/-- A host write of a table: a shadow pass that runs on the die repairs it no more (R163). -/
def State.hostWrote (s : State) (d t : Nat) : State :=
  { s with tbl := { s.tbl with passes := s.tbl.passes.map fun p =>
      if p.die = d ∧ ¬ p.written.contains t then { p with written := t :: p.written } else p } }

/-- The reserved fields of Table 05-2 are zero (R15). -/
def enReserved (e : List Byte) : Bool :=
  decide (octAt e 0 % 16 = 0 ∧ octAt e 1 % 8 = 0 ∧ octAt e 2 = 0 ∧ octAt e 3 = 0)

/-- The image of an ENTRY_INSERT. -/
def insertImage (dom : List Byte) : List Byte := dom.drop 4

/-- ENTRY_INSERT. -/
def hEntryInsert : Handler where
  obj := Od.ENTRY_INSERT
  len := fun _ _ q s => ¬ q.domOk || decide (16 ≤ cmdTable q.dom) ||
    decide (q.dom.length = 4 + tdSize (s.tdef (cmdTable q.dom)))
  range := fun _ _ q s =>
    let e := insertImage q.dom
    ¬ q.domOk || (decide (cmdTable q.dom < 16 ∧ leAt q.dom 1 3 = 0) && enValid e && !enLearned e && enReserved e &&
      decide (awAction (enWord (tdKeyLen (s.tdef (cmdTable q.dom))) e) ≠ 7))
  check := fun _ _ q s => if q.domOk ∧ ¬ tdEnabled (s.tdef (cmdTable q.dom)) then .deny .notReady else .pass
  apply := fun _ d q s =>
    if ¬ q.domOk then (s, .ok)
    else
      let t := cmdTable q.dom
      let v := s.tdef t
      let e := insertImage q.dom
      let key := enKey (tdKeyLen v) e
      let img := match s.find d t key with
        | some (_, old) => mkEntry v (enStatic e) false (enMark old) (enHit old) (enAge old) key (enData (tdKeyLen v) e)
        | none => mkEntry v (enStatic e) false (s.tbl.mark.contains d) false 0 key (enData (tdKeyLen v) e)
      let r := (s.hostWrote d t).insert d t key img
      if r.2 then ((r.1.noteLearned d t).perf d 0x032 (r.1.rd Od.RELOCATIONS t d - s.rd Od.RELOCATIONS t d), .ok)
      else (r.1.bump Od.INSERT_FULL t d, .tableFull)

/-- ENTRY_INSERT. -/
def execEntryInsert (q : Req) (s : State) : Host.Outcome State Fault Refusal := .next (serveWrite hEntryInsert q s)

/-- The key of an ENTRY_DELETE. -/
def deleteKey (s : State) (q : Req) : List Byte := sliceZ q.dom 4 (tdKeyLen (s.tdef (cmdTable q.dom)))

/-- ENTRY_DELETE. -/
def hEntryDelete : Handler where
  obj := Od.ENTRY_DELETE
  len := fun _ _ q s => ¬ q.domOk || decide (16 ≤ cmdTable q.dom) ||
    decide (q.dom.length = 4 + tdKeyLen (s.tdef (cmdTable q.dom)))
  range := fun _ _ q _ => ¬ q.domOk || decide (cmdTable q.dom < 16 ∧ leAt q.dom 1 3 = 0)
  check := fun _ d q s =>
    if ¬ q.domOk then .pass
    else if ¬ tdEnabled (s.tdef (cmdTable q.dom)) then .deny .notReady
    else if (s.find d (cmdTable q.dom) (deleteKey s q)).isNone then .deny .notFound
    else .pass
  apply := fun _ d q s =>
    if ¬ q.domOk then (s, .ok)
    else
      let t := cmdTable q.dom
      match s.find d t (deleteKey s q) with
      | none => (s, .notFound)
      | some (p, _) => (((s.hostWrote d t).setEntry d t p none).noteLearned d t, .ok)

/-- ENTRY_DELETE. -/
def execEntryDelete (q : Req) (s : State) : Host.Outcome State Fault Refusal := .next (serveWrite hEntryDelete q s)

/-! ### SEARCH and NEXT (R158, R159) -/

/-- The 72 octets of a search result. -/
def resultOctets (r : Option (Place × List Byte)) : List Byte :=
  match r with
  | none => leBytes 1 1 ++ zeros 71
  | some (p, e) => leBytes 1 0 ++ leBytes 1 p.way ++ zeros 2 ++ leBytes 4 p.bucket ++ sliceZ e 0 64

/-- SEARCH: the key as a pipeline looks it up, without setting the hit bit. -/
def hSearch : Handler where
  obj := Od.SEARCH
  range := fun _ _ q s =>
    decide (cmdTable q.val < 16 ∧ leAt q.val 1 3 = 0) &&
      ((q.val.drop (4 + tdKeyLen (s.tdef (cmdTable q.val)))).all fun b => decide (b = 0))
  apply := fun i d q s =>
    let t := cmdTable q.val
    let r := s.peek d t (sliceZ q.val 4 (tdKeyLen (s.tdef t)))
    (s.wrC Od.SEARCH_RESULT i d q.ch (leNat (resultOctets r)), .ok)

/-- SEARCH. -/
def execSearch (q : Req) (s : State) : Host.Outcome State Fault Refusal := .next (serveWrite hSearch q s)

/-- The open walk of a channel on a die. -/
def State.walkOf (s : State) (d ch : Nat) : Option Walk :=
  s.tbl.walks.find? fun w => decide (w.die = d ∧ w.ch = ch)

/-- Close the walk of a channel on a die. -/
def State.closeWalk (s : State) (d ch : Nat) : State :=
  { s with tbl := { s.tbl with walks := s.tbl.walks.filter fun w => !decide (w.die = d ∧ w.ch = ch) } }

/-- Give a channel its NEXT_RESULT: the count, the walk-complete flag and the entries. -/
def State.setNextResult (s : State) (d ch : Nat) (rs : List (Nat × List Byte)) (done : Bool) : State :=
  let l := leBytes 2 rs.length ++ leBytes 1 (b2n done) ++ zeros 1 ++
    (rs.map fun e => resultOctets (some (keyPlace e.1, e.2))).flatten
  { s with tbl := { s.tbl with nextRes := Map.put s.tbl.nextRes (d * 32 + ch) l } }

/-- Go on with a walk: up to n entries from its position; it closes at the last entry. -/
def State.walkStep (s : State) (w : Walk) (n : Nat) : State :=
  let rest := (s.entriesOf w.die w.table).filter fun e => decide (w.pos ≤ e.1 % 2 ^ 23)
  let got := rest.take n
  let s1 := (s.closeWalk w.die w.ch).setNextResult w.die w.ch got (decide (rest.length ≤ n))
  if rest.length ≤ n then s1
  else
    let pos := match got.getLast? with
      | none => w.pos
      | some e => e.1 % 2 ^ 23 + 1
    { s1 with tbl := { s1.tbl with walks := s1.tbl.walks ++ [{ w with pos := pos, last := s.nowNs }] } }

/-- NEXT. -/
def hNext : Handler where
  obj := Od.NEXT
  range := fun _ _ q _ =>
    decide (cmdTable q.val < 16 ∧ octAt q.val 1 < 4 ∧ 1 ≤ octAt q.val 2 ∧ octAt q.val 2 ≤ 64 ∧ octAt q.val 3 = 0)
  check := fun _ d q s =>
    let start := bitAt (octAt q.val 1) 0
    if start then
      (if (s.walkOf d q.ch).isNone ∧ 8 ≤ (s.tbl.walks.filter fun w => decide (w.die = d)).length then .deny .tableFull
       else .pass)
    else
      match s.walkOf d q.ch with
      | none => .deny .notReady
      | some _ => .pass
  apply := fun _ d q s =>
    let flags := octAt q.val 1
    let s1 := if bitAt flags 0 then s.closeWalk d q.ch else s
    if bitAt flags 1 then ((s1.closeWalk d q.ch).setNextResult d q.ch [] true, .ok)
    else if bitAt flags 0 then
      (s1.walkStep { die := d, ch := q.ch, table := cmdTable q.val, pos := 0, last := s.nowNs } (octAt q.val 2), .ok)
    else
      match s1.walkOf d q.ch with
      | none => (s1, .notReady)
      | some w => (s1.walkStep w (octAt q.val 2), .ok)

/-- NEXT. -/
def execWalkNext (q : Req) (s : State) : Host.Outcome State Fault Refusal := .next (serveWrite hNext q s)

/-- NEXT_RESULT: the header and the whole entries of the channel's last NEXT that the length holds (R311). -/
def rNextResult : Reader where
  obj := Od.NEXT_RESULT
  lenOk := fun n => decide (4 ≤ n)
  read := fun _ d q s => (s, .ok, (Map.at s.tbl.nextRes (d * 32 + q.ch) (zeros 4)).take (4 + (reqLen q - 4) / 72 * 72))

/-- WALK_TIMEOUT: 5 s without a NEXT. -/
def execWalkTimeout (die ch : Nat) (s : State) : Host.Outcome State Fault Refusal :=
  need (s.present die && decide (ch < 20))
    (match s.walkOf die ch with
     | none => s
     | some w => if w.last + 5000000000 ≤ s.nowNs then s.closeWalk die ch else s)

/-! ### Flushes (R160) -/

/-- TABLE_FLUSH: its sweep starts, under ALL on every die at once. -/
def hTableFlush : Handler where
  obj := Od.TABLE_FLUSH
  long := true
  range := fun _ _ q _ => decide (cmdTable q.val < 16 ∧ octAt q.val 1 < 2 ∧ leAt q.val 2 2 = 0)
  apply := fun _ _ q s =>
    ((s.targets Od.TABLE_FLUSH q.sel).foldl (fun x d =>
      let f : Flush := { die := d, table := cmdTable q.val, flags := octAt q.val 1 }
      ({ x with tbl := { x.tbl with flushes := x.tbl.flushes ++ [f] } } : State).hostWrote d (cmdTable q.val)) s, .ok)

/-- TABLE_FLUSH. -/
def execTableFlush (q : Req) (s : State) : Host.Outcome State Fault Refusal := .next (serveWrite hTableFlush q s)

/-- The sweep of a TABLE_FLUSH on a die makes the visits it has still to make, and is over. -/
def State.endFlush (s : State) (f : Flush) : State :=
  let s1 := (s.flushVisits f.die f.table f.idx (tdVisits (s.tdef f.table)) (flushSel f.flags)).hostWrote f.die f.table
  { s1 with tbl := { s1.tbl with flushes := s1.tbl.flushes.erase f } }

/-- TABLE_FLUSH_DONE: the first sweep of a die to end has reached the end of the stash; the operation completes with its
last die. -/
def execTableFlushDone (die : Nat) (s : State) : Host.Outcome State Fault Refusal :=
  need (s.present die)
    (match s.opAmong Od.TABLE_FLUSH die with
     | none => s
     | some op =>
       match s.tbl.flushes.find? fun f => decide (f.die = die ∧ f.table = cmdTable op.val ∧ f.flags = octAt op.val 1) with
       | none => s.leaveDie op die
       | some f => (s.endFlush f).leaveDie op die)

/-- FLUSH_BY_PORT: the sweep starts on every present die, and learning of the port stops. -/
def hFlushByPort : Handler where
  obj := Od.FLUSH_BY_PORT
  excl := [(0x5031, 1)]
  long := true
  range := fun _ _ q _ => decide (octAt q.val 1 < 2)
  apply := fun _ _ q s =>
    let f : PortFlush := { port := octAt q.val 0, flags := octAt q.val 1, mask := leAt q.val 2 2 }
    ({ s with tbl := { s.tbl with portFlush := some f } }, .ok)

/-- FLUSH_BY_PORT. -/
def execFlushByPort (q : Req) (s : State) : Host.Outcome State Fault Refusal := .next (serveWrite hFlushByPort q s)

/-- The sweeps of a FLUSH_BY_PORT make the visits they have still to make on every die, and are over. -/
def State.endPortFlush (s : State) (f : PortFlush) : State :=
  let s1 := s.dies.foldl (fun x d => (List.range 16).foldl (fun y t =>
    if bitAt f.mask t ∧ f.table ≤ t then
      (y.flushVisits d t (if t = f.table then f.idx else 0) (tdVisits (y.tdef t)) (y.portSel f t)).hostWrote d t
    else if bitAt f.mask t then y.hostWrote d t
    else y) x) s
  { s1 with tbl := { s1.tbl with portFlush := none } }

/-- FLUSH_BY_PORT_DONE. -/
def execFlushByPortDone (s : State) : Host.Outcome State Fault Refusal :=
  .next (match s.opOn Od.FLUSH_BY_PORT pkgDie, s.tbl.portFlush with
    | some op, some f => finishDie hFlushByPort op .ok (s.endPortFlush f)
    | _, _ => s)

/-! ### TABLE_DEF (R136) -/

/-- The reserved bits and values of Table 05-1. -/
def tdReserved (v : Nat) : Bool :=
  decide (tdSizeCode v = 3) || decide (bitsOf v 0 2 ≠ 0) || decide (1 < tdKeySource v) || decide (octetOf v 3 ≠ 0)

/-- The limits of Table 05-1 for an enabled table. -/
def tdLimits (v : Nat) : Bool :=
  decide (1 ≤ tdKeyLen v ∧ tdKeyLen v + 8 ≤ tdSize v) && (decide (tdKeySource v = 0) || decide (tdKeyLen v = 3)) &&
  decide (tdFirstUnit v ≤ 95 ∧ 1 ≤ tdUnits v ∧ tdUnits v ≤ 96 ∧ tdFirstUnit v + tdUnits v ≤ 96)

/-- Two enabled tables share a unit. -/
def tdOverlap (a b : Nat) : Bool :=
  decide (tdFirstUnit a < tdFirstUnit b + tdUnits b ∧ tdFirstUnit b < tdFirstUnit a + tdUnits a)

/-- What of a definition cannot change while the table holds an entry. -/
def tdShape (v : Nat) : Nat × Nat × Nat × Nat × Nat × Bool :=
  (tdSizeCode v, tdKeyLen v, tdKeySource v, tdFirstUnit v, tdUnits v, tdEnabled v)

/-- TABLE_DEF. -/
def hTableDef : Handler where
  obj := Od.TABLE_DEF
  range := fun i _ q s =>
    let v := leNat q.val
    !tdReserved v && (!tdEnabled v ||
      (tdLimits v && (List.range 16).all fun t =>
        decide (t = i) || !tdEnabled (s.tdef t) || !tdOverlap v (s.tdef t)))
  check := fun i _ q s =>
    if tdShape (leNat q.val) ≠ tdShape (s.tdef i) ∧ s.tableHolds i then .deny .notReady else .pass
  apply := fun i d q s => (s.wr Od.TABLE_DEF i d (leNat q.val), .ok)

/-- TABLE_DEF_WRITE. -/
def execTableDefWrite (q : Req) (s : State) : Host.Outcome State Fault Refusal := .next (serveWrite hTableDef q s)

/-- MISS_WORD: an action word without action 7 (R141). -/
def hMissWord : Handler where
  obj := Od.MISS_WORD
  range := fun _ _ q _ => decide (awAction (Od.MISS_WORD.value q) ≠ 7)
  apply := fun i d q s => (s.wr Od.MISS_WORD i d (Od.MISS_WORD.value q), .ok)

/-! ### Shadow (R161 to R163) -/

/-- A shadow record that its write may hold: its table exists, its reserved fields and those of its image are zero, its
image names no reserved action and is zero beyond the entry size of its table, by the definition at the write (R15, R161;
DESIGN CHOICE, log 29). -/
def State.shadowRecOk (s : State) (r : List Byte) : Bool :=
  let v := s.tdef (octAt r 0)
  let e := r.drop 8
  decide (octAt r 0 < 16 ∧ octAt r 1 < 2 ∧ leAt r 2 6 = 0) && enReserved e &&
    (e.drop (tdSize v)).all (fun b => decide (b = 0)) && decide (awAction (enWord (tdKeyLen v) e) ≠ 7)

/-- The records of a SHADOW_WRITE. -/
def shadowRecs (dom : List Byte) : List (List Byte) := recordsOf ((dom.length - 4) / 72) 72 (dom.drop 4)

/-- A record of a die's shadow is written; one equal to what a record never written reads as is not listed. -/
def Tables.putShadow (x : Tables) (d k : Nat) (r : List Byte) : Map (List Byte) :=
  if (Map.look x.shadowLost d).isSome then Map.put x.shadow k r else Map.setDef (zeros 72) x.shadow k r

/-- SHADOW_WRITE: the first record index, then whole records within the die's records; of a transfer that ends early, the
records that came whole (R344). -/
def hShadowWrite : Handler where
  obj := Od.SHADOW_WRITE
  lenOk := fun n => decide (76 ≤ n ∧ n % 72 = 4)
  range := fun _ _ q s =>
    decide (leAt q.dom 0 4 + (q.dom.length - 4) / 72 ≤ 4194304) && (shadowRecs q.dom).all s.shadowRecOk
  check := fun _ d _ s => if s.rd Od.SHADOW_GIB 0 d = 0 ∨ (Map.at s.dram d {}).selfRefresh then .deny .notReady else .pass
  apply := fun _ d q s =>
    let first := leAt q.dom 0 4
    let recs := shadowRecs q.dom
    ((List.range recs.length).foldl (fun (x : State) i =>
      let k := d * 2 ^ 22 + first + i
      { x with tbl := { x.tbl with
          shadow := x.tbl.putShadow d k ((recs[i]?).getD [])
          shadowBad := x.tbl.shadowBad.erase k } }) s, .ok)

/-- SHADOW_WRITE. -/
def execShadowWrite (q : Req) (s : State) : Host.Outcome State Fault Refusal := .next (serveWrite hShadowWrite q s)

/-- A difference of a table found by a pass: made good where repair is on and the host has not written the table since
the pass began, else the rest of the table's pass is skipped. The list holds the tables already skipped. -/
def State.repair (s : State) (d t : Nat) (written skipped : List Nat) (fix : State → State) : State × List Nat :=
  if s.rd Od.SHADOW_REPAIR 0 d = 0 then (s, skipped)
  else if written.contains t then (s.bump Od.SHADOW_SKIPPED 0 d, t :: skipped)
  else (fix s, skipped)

**AIM OF THE TASK**
Only lines with the word "endFlush" count here; copy every one from the records.

**SOLVED EXERCISE**
def State.endFlush (s : State) (f : Flush) : State :=
       | some f => (s.endFlush f).leaveDie op die)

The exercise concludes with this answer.